» **Work item**
Each line of the data below containing "have" needs to be listed.
(Given records Opens)
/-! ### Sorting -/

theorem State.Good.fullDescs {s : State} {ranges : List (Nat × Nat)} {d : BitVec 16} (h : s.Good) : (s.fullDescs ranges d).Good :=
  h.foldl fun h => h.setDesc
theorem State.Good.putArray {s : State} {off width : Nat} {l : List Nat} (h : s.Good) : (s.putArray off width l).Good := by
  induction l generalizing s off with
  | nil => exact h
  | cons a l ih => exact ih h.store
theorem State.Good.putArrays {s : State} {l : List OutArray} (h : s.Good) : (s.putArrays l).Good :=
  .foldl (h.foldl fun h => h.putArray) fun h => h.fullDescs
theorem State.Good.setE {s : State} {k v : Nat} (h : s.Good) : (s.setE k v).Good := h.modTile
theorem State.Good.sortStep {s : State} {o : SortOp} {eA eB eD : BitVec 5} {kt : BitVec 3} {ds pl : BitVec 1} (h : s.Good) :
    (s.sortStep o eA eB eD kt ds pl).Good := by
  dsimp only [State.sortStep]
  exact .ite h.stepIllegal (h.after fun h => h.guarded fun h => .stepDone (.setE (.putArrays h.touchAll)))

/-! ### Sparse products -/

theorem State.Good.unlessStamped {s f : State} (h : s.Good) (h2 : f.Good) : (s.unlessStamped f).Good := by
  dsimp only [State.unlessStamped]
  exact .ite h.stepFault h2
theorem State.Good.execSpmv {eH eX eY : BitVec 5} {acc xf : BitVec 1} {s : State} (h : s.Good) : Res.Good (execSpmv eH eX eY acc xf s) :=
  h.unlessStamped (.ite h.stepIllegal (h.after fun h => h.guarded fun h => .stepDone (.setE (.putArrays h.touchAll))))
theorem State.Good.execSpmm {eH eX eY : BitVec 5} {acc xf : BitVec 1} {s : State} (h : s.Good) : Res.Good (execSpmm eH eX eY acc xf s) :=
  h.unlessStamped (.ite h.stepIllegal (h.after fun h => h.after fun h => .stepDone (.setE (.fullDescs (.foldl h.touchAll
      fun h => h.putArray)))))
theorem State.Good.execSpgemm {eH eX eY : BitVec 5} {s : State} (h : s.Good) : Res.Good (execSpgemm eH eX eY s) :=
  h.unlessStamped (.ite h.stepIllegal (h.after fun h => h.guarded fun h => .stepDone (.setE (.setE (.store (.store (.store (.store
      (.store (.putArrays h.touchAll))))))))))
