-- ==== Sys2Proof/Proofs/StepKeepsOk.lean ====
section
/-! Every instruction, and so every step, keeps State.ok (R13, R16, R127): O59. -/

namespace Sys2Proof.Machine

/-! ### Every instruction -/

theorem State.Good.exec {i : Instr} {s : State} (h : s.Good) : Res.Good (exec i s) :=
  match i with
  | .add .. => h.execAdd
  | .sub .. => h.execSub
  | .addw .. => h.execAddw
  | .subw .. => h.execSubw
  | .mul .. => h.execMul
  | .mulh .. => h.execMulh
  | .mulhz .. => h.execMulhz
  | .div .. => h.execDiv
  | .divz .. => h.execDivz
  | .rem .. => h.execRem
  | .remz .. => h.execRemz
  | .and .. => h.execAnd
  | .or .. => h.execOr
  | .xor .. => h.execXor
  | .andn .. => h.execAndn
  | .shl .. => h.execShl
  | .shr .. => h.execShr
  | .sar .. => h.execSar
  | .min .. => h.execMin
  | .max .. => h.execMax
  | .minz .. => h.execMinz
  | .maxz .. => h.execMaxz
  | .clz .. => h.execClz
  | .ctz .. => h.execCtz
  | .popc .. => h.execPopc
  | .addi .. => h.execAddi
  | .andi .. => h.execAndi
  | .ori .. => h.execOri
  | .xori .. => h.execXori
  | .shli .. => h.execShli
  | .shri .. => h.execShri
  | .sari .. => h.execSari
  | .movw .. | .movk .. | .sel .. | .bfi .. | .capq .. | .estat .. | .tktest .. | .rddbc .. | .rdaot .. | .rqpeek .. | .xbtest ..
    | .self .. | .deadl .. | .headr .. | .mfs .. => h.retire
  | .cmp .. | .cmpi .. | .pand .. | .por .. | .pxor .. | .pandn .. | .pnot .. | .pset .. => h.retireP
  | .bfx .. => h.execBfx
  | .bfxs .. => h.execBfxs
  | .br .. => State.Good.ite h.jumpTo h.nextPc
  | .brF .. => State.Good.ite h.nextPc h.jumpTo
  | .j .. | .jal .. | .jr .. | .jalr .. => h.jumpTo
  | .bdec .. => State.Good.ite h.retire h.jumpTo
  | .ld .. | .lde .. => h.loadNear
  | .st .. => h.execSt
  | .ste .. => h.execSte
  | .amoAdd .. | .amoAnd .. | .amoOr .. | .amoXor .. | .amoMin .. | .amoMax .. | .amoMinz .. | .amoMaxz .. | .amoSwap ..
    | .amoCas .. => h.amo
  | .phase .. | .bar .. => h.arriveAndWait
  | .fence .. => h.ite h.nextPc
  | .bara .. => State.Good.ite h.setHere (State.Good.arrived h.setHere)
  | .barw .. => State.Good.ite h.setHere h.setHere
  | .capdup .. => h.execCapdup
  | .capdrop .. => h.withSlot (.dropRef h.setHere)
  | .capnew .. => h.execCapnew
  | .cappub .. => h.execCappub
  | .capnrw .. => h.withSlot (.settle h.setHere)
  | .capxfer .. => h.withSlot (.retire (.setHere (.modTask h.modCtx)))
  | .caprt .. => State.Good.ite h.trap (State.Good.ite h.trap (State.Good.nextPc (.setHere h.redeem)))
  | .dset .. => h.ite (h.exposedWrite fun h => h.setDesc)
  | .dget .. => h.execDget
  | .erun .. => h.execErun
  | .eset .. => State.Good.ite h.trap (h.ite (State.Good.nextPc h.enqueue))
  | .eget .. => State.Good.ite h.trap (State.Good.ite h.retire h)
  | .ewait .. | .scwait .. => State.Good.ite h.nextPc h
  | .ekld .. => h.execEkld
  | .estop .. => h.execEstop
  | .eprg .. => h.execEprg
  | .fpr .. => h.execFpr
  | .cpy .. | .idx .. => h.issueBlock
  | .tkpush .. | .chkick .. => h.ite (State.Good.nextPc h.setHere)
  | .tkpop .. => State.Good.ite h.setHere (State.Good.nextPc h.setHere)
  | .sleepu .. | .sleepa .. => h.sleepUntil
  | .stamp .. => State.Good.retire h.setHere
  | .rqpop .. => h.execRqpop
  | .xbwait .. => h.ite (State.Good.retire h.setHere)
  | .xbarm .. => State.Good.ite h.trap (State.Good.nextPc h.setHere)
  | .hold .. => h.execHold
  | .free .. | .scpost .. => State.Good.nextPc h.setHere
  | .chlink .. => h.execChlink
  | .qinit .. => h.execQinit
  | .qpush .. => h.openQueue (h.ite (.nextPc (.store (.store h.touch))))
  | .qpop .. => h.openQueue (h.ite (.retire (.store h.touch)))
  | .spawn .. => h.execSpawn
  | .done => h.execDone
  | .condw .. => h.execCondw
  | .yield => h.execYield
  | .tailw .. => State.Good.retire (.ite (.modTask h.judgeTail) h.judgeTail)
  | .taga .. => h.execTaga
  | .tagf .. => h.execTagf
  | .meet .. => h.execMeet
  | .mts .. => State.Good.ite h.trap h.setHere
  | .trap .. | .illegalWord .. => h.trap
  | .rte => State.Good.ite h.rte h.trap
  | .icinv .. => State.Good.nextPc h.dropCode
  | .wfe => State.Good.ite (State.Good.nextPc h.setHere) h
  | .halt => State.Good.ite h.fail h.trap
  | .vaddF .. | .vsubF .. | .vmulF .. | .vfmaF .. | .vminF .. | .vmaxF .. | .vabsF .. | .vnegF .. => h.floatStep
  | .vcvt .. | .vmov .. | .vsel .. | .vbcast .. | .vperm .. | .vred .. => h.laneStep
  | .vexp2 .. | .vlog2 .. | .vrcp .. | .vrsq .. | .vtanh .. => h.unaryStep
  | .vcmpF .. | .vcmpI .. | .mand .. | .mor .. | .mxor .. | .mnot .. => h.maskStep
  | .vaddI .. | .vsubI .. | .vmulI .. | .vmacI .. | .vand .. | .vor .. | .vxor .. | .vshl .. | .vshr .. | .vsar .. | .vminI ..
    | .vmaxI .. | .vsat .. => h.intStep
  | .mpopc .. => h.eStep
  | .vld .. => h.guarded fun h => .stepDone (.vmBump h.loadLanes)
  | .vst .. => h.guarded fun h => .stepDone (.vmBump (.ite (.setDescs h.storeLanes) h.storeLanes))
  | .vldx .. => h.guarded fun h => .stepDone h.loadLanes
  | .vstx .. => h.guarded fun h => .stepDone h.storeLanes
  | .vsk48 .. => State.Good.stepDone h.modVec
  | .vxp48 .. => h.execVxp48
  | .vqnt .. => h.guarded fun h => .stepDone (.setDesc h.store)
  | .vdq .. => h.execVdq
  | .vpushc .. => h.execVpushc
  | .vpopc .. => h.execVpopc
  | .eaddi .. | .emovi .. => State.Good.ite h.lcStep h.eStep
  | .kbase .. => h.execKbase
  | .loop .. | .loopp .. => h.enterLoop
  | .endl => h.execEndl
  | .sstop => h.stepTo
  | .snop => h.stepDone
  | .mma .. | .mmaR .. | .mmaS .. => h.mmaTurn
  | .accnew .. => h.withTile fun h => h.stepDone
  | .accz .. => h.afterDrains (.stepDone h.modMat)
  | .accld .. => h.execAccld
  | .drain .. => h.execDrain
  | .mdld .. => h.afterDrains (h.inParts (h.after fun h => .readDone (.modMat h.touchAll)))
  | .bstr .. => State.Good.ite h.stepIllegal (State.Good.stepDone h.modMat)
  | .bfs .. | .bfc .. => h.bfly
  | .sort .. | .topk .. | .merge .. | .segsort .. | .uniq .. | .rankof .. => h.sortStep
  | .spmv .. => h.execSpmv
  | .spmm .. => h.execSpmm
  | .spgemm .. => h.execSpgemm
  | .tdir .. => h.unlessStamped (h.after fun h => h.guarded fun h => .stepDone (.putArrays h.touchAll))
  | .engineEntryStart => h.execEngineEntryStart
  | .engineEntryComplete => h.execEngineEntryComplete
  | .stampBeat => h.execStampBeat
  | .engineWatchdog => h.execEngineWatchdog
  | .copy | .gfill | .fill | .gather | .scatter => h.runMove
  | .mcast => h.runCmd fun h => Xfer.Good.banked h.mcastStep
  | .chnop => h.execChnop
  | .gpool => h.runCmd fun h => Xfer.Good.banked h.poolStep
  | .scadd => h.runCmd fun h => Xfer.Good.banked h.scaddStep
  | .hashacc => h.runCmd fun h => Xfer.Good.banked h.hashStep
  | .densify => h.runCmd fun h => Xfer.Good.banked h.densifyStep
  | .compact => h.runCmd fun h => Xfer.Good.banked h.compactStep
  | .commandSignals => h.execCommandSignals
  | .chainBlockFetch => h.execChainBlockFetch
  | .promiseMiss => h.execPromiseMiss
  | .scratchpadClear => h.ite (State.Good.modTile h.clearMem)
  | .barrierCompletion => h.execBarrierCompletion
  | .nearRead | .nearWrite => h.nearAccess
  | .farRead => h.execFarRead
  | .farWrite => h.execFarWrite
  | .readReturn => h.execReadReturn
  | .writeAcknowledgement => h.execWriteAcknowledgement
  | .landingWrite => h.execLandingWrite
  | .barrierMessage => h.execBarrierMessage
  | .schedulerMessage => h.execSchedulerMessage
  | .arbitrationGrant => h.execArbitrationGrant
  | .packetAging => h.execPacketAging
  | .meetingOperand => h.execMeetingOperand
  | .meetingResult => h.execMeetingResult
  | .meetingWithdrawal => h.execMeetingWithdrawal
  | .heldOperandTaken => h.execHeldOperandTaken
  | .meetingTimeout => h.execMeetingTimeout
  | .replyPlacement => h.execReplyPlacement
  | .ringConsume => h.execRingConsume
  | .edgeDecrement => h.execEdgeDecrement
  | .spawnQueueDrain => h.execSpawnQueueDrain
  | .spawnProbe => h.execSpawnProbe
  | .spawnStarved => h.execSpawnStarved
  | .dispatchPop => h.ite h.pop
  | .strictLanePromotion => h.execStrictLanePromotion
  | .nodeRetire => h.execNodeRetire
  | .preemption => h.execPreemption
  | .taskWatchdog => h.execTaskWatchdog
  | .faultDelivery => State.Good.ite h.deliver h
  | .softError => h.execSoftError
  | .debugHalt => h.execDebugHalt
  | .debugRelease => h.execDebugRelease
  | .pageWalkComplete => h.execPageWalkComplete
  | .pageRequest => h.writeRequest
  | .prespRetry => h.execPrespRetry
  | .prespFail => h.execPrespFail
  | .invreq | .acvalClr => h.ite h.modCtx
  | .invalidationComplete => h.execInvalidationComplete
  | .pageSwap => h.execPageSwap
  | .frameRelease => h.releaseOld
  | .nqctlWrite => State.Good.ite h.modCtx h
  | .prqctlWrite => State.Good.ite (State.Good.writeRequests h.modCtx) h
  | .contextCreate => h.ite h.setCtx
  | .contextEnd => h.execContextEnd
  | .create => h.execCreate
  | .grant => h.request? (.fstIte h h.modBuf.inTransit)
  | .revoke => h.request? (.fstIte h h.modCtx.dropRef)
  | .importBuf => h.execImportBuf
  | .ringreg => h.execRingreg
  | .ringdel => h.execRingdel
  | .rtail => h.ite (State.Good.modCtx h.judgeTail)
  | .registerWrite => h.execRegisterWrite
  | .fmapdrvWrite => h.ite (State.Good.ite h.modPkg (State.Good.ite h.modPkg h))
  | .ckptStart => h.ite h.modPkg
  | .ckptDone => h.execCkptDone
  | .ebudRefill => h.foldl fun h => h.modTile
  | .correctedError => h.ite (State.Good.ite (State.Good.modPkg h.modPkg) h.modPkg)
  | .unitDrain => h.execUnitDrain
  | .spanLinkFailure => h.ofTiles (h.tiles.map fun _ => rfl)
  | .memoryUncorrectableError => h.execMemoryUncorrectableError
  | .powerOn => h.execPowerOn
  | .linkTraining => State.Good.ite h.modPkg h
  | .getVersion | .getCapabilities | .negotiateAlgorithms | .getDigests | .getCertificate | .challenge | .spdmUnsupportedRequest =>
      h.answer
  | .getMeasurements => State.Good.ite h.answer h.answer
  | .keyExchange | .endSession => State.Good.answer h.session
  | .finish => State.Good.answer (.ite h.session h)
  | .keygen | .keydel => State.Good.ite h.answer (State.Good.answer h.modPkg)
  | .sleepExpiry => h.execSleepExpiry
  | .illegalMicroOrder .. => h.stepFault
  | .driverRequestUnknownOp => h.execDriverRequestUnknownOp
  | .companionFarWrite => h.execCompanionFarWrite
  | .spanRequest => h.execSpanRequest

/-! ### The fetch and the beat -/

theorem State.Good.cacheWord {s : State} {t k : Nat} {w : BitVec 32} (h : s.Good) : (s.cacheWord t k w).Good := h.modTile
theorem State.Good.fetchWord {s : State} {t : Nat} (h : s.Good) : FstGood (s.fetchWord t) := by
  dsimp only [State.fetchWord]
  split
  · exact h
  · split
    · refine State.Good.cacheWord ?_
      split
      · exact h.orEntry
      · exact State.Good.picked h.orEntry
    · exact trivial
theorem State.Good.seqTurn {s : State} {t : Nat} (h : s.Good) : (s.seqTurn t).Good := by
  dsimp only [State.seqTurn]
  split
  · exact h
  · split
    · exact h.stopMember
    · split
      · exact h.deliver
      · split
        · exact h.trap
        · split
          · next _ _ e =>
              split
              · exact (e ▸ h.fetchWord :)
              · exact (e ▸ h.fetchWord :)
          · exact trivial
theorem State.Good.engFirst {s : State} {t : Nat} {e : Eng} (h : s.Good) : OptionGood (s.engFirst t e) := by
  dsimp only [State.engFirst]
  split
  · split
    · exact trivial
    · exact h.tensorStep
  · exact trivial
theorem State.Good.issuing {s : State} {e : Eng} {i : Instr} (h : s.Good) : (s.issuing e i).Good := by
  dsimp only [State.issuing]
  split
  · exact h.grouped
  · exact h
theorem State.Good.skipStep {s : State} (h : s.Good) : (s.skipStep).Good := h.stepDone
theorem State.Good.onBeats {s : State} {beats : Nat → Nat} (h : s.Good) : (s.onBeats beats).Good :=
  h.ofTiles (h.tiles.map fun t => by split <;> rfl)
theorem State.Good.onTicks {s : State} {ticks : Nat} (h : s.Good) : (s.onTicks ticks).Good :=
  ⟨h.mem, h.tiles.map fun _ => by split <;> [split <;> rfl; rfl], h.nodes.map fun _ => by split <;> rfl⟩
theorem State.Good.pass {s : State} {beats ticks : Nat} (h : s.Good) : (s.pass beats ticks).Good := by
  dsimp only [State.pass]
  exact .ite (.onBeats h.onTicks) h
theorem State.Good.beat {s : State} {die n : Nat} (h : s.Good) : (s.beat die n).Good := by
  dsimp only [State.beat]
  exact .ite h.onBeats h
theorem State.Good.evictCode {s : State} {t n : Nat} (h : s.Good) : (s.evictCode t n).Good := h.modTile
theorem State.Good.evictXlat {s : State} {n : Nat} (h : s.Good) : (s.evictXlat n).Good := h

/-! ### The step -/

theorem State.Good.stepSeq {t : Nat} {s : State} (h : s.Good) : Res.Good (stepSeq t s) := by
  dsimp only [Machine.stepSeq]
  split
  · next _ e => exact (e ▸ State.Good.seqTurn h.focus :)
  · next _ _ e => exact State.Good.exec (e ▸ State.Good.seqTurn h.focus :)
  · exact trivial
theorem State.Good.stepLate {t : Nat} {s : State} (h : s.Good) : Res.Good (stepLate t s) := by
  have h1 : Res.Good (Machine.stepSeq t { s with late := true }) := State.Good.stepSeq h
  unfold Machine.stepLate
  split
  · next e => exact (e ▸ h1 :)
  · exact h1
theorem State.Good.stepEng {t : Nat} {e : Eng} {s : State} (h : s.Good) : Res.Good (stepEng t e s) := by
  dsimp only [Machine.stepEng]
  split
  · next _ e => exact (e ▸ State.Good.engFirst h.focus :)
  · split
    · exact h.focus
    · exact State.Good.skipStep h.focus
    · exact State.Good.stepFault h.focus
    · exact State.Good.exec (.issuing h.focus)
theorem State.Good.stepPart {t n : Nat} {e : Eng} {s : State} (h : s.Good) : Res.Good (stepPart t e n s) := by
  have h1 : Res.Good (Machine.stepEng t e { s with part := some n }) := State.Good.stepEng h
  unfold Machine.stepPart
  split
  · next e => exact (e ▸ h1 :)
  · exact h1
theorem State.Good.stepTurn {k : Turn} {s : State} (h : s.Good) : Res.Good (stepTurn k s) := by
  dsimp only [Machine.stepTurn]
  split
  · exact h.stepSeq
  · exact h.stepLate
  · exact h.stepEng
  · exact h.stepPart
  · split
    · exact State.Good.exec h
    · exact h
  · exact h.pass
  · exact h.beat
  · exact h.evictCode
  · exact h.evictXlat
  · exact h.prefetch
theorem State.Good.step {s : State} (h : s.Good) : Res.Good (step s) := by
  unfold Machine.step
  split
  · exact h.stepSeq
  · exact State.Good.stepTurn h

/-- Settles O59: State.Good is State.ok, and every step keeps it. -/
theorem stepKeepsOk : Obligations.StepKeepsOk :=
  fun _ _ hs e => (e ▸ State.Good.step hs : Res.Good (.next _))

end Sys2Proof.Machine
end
(Given records Closes)
» **Response to the exercise**
  have h1 : Res.Good (Machine.stepSeq t { s with late := true }) := State.Good.stepSeq h
  have h1 : Res.Good (Machine.stepEng t e { s with part := some n }) := State.Good.stepEng h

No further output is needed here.